The Taiwan Ratings Corporation (TRC) on Thursday issued a warning with regard to the territory's banking sector, suggesting that an ongoing "flight to quality" could sound the death knell for certain ailing banks.
Analyst, Susan Chu explained that:
"The government takeover and sell-off of several failing Taiwanese banking institutions over the past 14 months has depositors on edge. Savers are fleeing lower-rated banks in droves and flocking to more reputable lenders, despite a government-backed credit guarantee that protects deposits. The fund-starved banks face significant challenges to overcome the negative sentiment and secure new business. As credit profiles deteriorate, further culling is possible this year."
However, she added that:
"Despite the ongoing upheaval, Taiwan's banking system remains largely stable, as the failed and creaking institutions account for only a small proportion of total system assets. With two now-defunct banks selectively defaulting on bond issues in 2007, holders of subordinated bank debt and similar instruments have more reasons to worry."

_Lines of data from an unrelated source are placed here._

/-! ### State.post -/

@[simp] theorem State.post_others (s : State) (lat : Nat) (w : SeqWrite) : (s.post lat w).others = s.others := rfl
@[simp] theorem State.post_mem (s : State) (lat : Nat) (w : SeqWrite) : (s.post lat w).mem = s.mem := rfl
@[simp] theorem State.post_badWords (s : State) (lat : Nat) (w : SeqWrite) : (s.post lat w).badWords = s.badWords := rfl
@[simp] theorem State.post_softWords (s : State) (lat : Nat) (w : SeqWrite) : (s.post lat w).softWords = s.softWords := rfl
@[simp] theorem State.post_lines (s : State) (lat : Nat) (w : SeqWrite) : (s.post lat w).lines = s.lines := rfl
@[simp] theorem State.post_cycle (s : State) (lat : Nat) (w : SeqWrite) : (s.post lat w).cycle = s.cycle := rfl
@[simp] theorem State.post_tstep (s : State) (lat : Nat) (w : SeqWrite) : (s.post lat w).tstep = s.tstep := rfl
@[simp] theorem State.post_tstepAt (s : State) (lat : Nat) (w : SeqWrite) : (s.post lat w).tstepAt = s.tstepAt := rfl
@[simp] theorem State.post_aligned (s : State) (lat : Nat) (w : SeqWrite) : (s.post lat w).aligned = s.aligned := rfl
@[simp] theorem State.post_rootBase (s : State) (lat : Nat) (w : SeqWrite) : (s.post lat w).rootBase = s.rootBase := rfl
@[simp] theorem State.post_defaultTvb (s : State) (lat : Nat) (w : SeqWrite) : (s.post lat w).defaultTvb = s.defaultTvb := rfl
@[simp] theorem State.post_dies (s : State) (lat : Nat) (w : SeqWrite) : (s.post lat w).dies = s.dies := rfl
@[simp] theorem State.post_relocs (s : State) (lat : Nat) (w : SeqWrite) : (s.post lat w).relocs = s.relocs := rfl
@[simp] theorem State.post_launches (s : State) (lat : Nat) (w : SeqWrite) : (s.post lat w).launches = s.launches := rfl
@[simp] theorem State.post_nextLaunch (s : State) (lat : Nat) (w : SeqWrite) : (s.post lat w).nextLaunch = s.nextLaunch := rfl
@[simp] theorem State.post_nextFire (s : State) (lat : Nat) (w : SeqWrite) : (s.post lat w).nextFire = s.nextFire := rfl
@[simp] theorem State.post_fires (s : State) (lat : Nat) (w : SeqWrite) : (s.post lat w).fires = s.fires := rfl
@[simp] theorem State.post_preempts (s : State) (lat : Nat) (w : SeqWrite) : (s.post lat w).preempts = s.preempts := rfl
@[simp] theorem State.post_armed (s : State) (lat : Nat) (w : SeqWrite) : (s.post lat w).armed = s.armed := rfl
@[simp] theorem State.post_streams (s : State) (lat : Nat) (w : SeqWrite) : (s.post lat w).streams = s.streams := rfl
@[simp] theorem State.post_outbox (s : State) (lat : Nat) (w : SeqWrite) : (s.post lat w).outbox = s.outbox := rfl
@[simp] theorem State.post_etherType (s : State) (lat : Nat) (w : SeqWrite) : (s.post lat w).etherType = s.etherType := rfl
@[simp] theorem State.post_udpPort (s : State) (lat : Nat) (w : SeqWrite) : (s.post lat w).udpPort = s.udpPort := rfl
@[simp] theorem State.post_codeGen (s : State) (lat : Nat) (w : SeqWrite) : (s.post lat w).codeGen = s.codeGen := rfl
@[simp] theorem State.post_counts (s : State) (lat : Nat) (w : SeqWrite) : (s.post lat w).counts = s.counts := rfl
@[simp] theorem State.post_m0 (s : State) (lat : Nat) (w : SeqWrite) : (s.post lat w).m0 = s.m0 := rfl
@[simp] theorem State.post_m1 (s : State) (lat : Nat) (w : SeqWrite) : (s.post lat w).m1 = s.m1 := rfl
@[simp] theorem State.post_m2 (s : State) (lat : Nat) (w : SeqWrite) : (s.post lat w).m2 = s.m2 := rfl
@[simp] theorem State.post_m3 (s : State) (lat : Nat) (w : SeqWrite) : (s.post lat w).m3 = s.m3 := rfl
@[simp] theorem State.post_resets (s : State) (lat : Nat) (w : SeqWrite) : (s.post lat w).resets = s.resets := rfl
@[simp] theorem State.post_image (s : State) (lat : Nat) (w : SeqWrite) : (s.post lat w).image = s.image := rfl
@[simp] theorem State.post_booted (s : State) (lat : Nat) (w : SeqWrite) : (s.post lat w).booted = s.booted := rfl
@[simp] theorem State.post_recovery (s : State) (lat : Nat) (w : SeqWrite) : (s.post lat w).recovery = s.recovery := rfl
@[simp] theorem State.post_spares (s : State) (lat : Nat) (w : SeqWrite) : (s.post lat w).spares = s.spares := rfl
@[simp] theorem State.post_redBase (s : State) (lat : Nat) (w : SeqWrite) : (s.post lat w).redBase = s.redBase := rfl
@[simp] theorem State.post_redLog (s : State) (lat : Nat) (w : SeqWrite) : (s.post lat w).redLog = s.redLog := rfl
@[simp] theorem State.post_redGroup (s : State) (lat : Nat) (w : SeqWrite) : (s.post lat w).redGroup = s.redGroup := rfl
@[simp] theorem State.post_redRank (s : State) (lat : Nat) (w : SeqWrite) : (s.post lat w).redRank = s.redRank := rfl
@[simp] theorem State.post_redCons (s : State) (lat : Nat) (w : SeqWrite) : (s.post lat w).redCons = s.redCons := rfl
@[simp] theorem State.post_red (s : State) (lat : Nat) (w : SeqWrite) : (s.post lat w).red = s.red := rfl
@[simp] theorem State.post_pollSlot (s : State) (lat : Nat) (w : SeqWrite) : (s.post lat w).pollSlot = s.pollSlot := rfl
@[simp] theorem State.post_agenda (s : State) (lat : Nat) (w : SeqWrite) : (s.post lat w).agenda = s.agenda := rfl
@[simp] theorem State.post_ev (s : State) (lat : Nat) (w : SeqWrite) : (s.post lat w).ev = s.ev := rfl
@[simp] theorem State.post_turn (s : State) (lat : Nat) (w : SeqWrite) : (s.post lat w).turn = s.turn := rfl
@[simp] theorem State.post_freeCtr (s : State) (lat : Nat) (w : SeqWrite) : (s.post lat w).freeCtr = s.freeCtr := rfl
@[simp] theorem State.post_readied (s : State) (lat : Nat) (w : SeqWrite) : (s.post lat w).readied = s.readied := rfl
@[simp] theorem State.post_cl_id (s : State) (lat : Nat) (w : SeqWrite) : (s.post lat w).cl.id = s.cl.id := rfl
@[simp] theorem State.post_cl_part (s : State) (lat : Nat) (w : SeqWrite) : (s.post lat w).cl.part = s.cl.part := rfl
@[simp] theorem State.post_cl_asn (s : State) (lat : Nat) (w : SeqWrite) : (s.post lat w).cl.asn = s.cl.asn := rfl
@[simp] theorem State.post_cl_run (s : State) (lat : Nat) (w : SeqWrite) : (s.post lat w).cl.run = s.cl.run := rfl
@[simp] theorem State.post_cl_banks (s : State) (lat : Nat) (w : SeqWrite) : (s.post lat w).cl.banks = s.cl.banks := rfl
@[simp] theorem State.post_cl_cores (s : State) (lat : Nat) (w : SeqWrite) : (s.post lat w).cl.cores = s.cl.cores := rfl
@[simp] theorem State.post_cl_tlb (s : State) (lat : Nat) (w : SeqWrite) : (s.post lat w).cl.tlb = s.cl.tlb := rfl
@[simp] theorem State.post_cl_time (s : State) (lat : Nat) (w : SeqWrite) : (s.post lat w).cl.time = s.cl.time := rfl
@[simp] theorem State.post_cl_frozen (s : State) (lat : Nat) (w : SeqWrite) : (s.post lat w).cl.frozen = s.cl.frozen := rfl
@[simp] theorem State.post_cl_lastAt (s : State) (lat : Nat) (w : SeqWrite) : (s.post lat w).cl.lastAt = s.cl.lastAt := rfl
@[simp] theorem State.post_cl_lastSkew (s : State) (lat : Nat) (w : SeqWrite) : (s.post lat w).cl.lastSkew = s.cl.lastSkew := rfl
@[simp] theorem State.post_cl_opn (s : State) (lat : Nat) (w : SeqWrite) : (s.post lat w).cl.opn = s.cl.opn := rfl
@[simp] theorem State.post_cl_nextOp (s : State) (lat : Nat) (w : SeqWrite) : (s.post lat w).cl.nextOp = s.cl.nextOp := rfl
@[simp] theorem State.post_cl_cmds (s : State) (lat : Nat) (w : SeqWrite) : (s.post lat w).cl.cmds = s.cl.cmds := rfl
@[simp] theorem State.post_cl_nextCmd (s : State) (lat : Nat) (w : SeqWrite) : (s.post lat w).cl.nextCmd = s.cl.nextCmd := rfl
@[simp] theorem State.post_cl_accepted (s : State) (lat : Nat) (w : SeqWrite) : (s.post lat w).cl.accepted = s.cl.accepted := rfl
@[simp] theorem State.post_cl_lastCmd (s : State) (lat : Nat) (w : SeqWrite) : (s.post lat w).cl.lastCmd = s.cl.lastCmd := rfl
@[simp] theorem State.post_cl_barTold (s : State) (lat : Nat) (w : SeqWrite) : (s.post lat w).cl.barTold = s.cl.barTold := rfl
@[simp] theorem State.post_cl_arrSlots (s : State) (lat : Nat) (w : SeqWrite) : (s.post lat w).cl.arrSlots = s.cl.arrSlots := rfl
@[simp] theorem State.post_cl_arrivals (s : State) (lat : Nat) (w : SeqWrite) : (s.post lat w).cl.arrivals = s.cl.arrivals := rfl
@[simp] theorem State.post_cl_searches (s : State) (lat : Nat) (w : SeqWrite) : (s.post lat w).cl.searches = s.cl.searches := rfl
@[simp] theorem State.post_cl_invs (s : State) (lat : Nat) (w : SeqWrite) : (s.post lat w).cl.invs = s.cl.invs := rfl
@[simp] theorem State.post_cl_preempt (s : State) (lat : Nat) (w : SeqWrite) : (s.post lat w).cl.preempt = s.cl.preempt := rfl
@[simp] theorem State.post_cl_shadows (s : State) (lat : Nat) (w : SeqWrite) : (s.post lat w).cl.shadows = s.cl.shadows := rfl
@[simp] theorem State.post_cl_busyVec (s : State) (lat : Nat) (w : SeqWrite) : (s.post lat w).cl.busyVec = s.cl.busyVec := rfl
@[simp] theorem State.post_cl_busyUnpack (s : State) (lat : Nat) (w : SeqWrite) : (s.post lat w).cl.busyUnpack = s.cl.busyUnpack := rfl
@[simp] theorem State.post_cl_busyPack (s : State) (lat : Nat) (w : SeqWrite) : (s.post lat w).cl.busyPack = s.cl.busyPack := rfl
@[simp] theorem State.post_cl_sinceSample (s : State) (lat : Nat) (w : SeqWrite) : (s.post lat w).cl.sinceSample = s.cl.sinceSample := rfl
@[simp] theorem State.post_cl_last (s : State) (lat : Nat) (w : SeqWrite) : (s.post lat w).cl.last = s.cl.last := rfl
@[simp] theorem State.post_cl_sample (s : State) (lat : Nat) (w : SeqWrite) : (s.post lat w).cl.sample = s.cl.sample := rfl
@[simp] theorem State.post_cl_evals (s : State) (lat : Nat) (w : SeqWrite) : (s.post lat w).cl.evals = s.cl.evals := rfl
@[simp] theorem State.post_cl_stop (s : State) (lat : Nat) (w : SeqWrite) : (s.post lat w).cl.stop = s.cl.stop := rfl
@[simp] theorem State.post_bank_state (s : State) (lat : Nat) (w : SeqWrite) : (s.post lat w).cl.bank.state = s.cl.bank.state := rfl
@[simp] theorem State.post_bank_file (s : State) (lat : Nat) (w : SeqWrite) : (s.post lat w).cl.bank.file = s.cl.bank.file := rfl
@[simp] theorem State.post_bank_lc (s : State) (lat : Nat) (w : SeqWrite) : (s.post lat w).cl.bank.lc = s.cl.bank.lc := rfl
@[simp] theorem State.post_bank_loops (s : State) (lat : Nat) (w : SeqWrite) : (s.post lat w).cl.bank.loops = s.cl.bank.loops := rfl
@[simp] theorem State.post_bank_aside (s : State) (lat : Nat) (w : SeqWrite) : (s.post lat w).cl.bank.aside = s.cl.bank.aside := rfl
@[simp] theorem State.post_bank_loopBuf (s : State) (lat : Nat) (w : SeqWrite) : (s.post lat w).cl.bank.loopBuf = s.cl.bank.loopBuf := rfl
@[simp] theorem State.post_bank_pc (s : State) (lat : Nat) (w : SeqWrite) : (s.post lat w).cl.bank.pc = s.cl.bank.pc := rfl
@[simp] theorem State.post_bank_tsw (s : State) (lat : Nat) (w : SeqWrite) : (s.post lat w).cl.bank.tsw = s.cl.bank.tsw := rfl
@[simp] theorem State.post_bank_wid (s : State) (lat : Nat) (w : SeqWrite) : (s.post lat w).cl.bank.wid = s.cl.bank.wid := rfl
@[simp] theorem State.post_bank_trec (s : State) (lat : Nat) (w : SeqWrite) : (s.post lat w).cl.bank.trec = s.cl.bank.trec := rfl
@[simp] theorem State.post_bank_frame (s : State) (lat : Nat) (w : SeqWrite) : (s.post lat w).cl.bank.frame = s.cl.bank.frame := rfl
@[simp] theorem State.post_bank_tidx (s : State) (lat : Nat) (w : SeqWrite) : (s.post lat w).cl.bank.tidx = s.cl.bank.tidx := rfl
@[simp] theorem State.post_bank_lrec (s : State) (lat : Nat) (w : SeqWrite) : (s.post lat w).cl.bank.lrec = s.cl.bank.lrec := rfl
@[simp] theorem State.post_bank_slen (s : State) (lat : Nat) (w : SeqWrite) : (s.post lat w).cl.bank.slen = s.cl.bank.slen := rfl
@[simp] theorem State.post_bank_coreEn (s : State) (lat : Nat) (w : SeqWrite) : (s.post lat w).cl.bank.coreEn = s.cl.bank.coreEn := rfl
@[simp] theorem State.post_bank_skew (s : State) (lat : Nat) (w : SeqWrite) : (s.post lat w).cl.bank.skew = s.cl.bank.skew := rfl
@[simp] theorem State.post_bank_vl (s : State) (lat : Nat) (w : SeqWrite) : (s.post lat w).cl.bank.vl = s.cl.bank.vl := rfl
@[simp] theorem State.post_bank_vtype (s : State) (lat : Nat) (w : SeqWrite) : (s.post lat w).cl.bank.vtype = s.cl.bank.vtype := rfl
@[simp] theorem State.post_bank_gpos (s : State) (lat : Nat) (w : SeqWrite) : (s.post lat w).cl.bank.gpos = s.cl.bank.gpos := rfl
@[simp] theorem State.post_bank_gseedA (s : State) (lat : Nat) (w : SeqWrite) : (s.post lat w).cl.bank.gseedA = s.cl.bank.gseedA := rfl
@[simp] theorem State.post_bank_gseedB (s : State) (lat : Nat) (w : SeqWrite) : (s.post lat w).cl.bank.gseedB = s.cl.bank.gseedB := rfl
@[simp] theorem State.post_bank_tvb (s : State) (lat : Nat) (w : SeqWrite) : (s.post lat w).cl.bank.tvb = s.cl.bank.tvb := rfl
@[simp] theorem State.post_bank_tpc (s : State) (lat : Nat) (w : SeqWrite) : (s.post lat w).cl.bank.tpc = s.cl.bank.tpc := rfl
@[simp] theorem State.post_bank_tcause (s : State) (lat : Nat) (w : SeqWrite) : (s.post lat w).cl.bank.tcause = s.cl.bank.tcause := rfl
@[simp] theorem State.post_bank_tval (s : State) (lat : Nat) (w : SeqWrite) : (s.post lat w).cl.bank.tval = s.cl.bank.tval := rfl
@[simp] theorem State.post_bank_handles (s : State) (lat : Nat) (w : SeqWrite) : (s.post lat w).cl.bank.handles = s.cl.bank.handles := rfl
@[simp] theorem State.post_bank_qLast (s : State) (lat : Nat) (w : SeqWrite) : (s.post lat w).cl.bank.qLast = s.cl.bank.qLast := rfl
@[simp] theorem State.post_bank_ops (s : State) (lat : Nat) (w : SeqWrite) : (s.post lat w).cl.bank.ops = s.cl.bank.ops := rfl
@[simp] theorem State.post_bank_windows (s : State) (lat : Nat) (w : SeqWrite) : (s.post lat w).cl.bank.windows = s.cl.bank.windows := rfl
@[simp] theorem State.post_bank_holds (s : State) (lat : Nat) (w : SeqWrite) : (s.post lat w).cl.bank.holds = s.cl.bank.holds := rfl
@[simp] theorem State.post_bank_tlbinvs (s : State) (lat : Nat) (w : SeqWrite) : (s.post lat w).cl.bank.tlbinvs = s.cl.bank.tlbinvs := rfl
@[simp] theorem State.post_bank_reenter (s : State) (lat : Nat) (w : SeqWrite) : (s.post lat w).cl.bank.reenter = s.cl.bank.reenter := rfl
@[simp] theorem State.post_bank_pendTrap (s : State) (lat : Nat) (w : SeqWrite) : (s.post lat w).cl.bank.pendTrap = s.cl.bank.pendTrap := rfl
@[simp] theorem State.post_bank_checked (s : State) (lat : Nat) (w : SeqWrite) : (s.post lat w).cl.bank.checked = s.cl.bank.checked := rfl
@[simp] theorem State.post_bank_checkedNew (s : State) (lat : Nat) (w : SeqWrite) : (s.post lat w).cl.bank.checkedNew = s.cl.bank.checkedNew := rfl
@[simp] theorem State.post_bank_checkedAt (s : State) (lat : Nat) (w : SeqWrite) : (s.post lat w).cl.bank.checkedAt = s.cl.bank.checkedAt := rfl
@[simp] theorem State.post_bank_mcAddr (s : State) (lat : Nat) (w : SeqWrite) : (s.post lat w).cl.bank.mcAddr = s.cl.bank.mcAddr := rfl
@[simp] theorem State.post_bank_courierErrs (s : State) (lat : Nat) (w : SeqWrite) : (s.post lat w).cl.bank.courierErrs = s.cl.bank.courierErrs := rfl
@[simp] theorem State.post_bank_byArrival (s : State) (lat : Nat) (w : SeqWrite) : (s.post lat w).cl.bank.byArrival = s.cl.bank.byArrival := rfl
@[simp] theorem State.post_bank_readySince (s : State) (lat : Nat) (w : SeqWrite) : (s.post lat w).cl.bank.readySince = s.cl.bank.readySince := rfl
@[simp] theorem State.post_bank_prio (s : State) (lat : Nat) (w : SeqWrite) : (s.post lat w).cl.bank.prio = s.cl.bank.prio := rfl
@[simp] theorem State.post_bank_slept (s : State) (lat : Nat) (w : SeqWrite) : (s.post lat w).cl.bank.slept = s.cl.bank.slept := rfl
@[simp] theorem State.post_bank_residual (s : State) (lat : Nat) (w : SeqWrite) : (s.post lat w).cl.bank.residual = s.cl.bank.residual := rfl
@[simp] theorem State.post_bank_cores (s : State) (lat : Nat) (w : SeqWrite) : (s.post lat w).cl.bank.cores = s.cl.bank.cores := rfl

Ms Chu went on to explain that the Central Deposit Insurance Corp (CDIC), which is permitted under Taiwanese banking legislation to assume operation of banks if they appear unlikely to be able to fulfil their financial obligations, took control of six such banks between December 2006 and January 2008, following an "industrywide deterioration in consumer credit quality".
She suggested that:
"Consumers' flight to quality made it more difficult for the banks to attract new capital and retain liquidity. Various regulatory measures included an initiative from 2001 to 2006 that allowed banks to delay the recognition of credit costs related to the disposal of NPLs to asset management companies, but these only postponed the inevitable."
In conclusion, the TRC analyst predicted that:
"The flight to quality, which will further widen the risk profile gap between stronger and weaker banks, could catapult more banks into trouble in 2008. To ensure a stable financial system, the regulator is likely to protect most of the obligations (mainly deposits) of banks that stumble upon hard times. But investors in the riskier end of the bank bond market could still be in for some sleepless nights."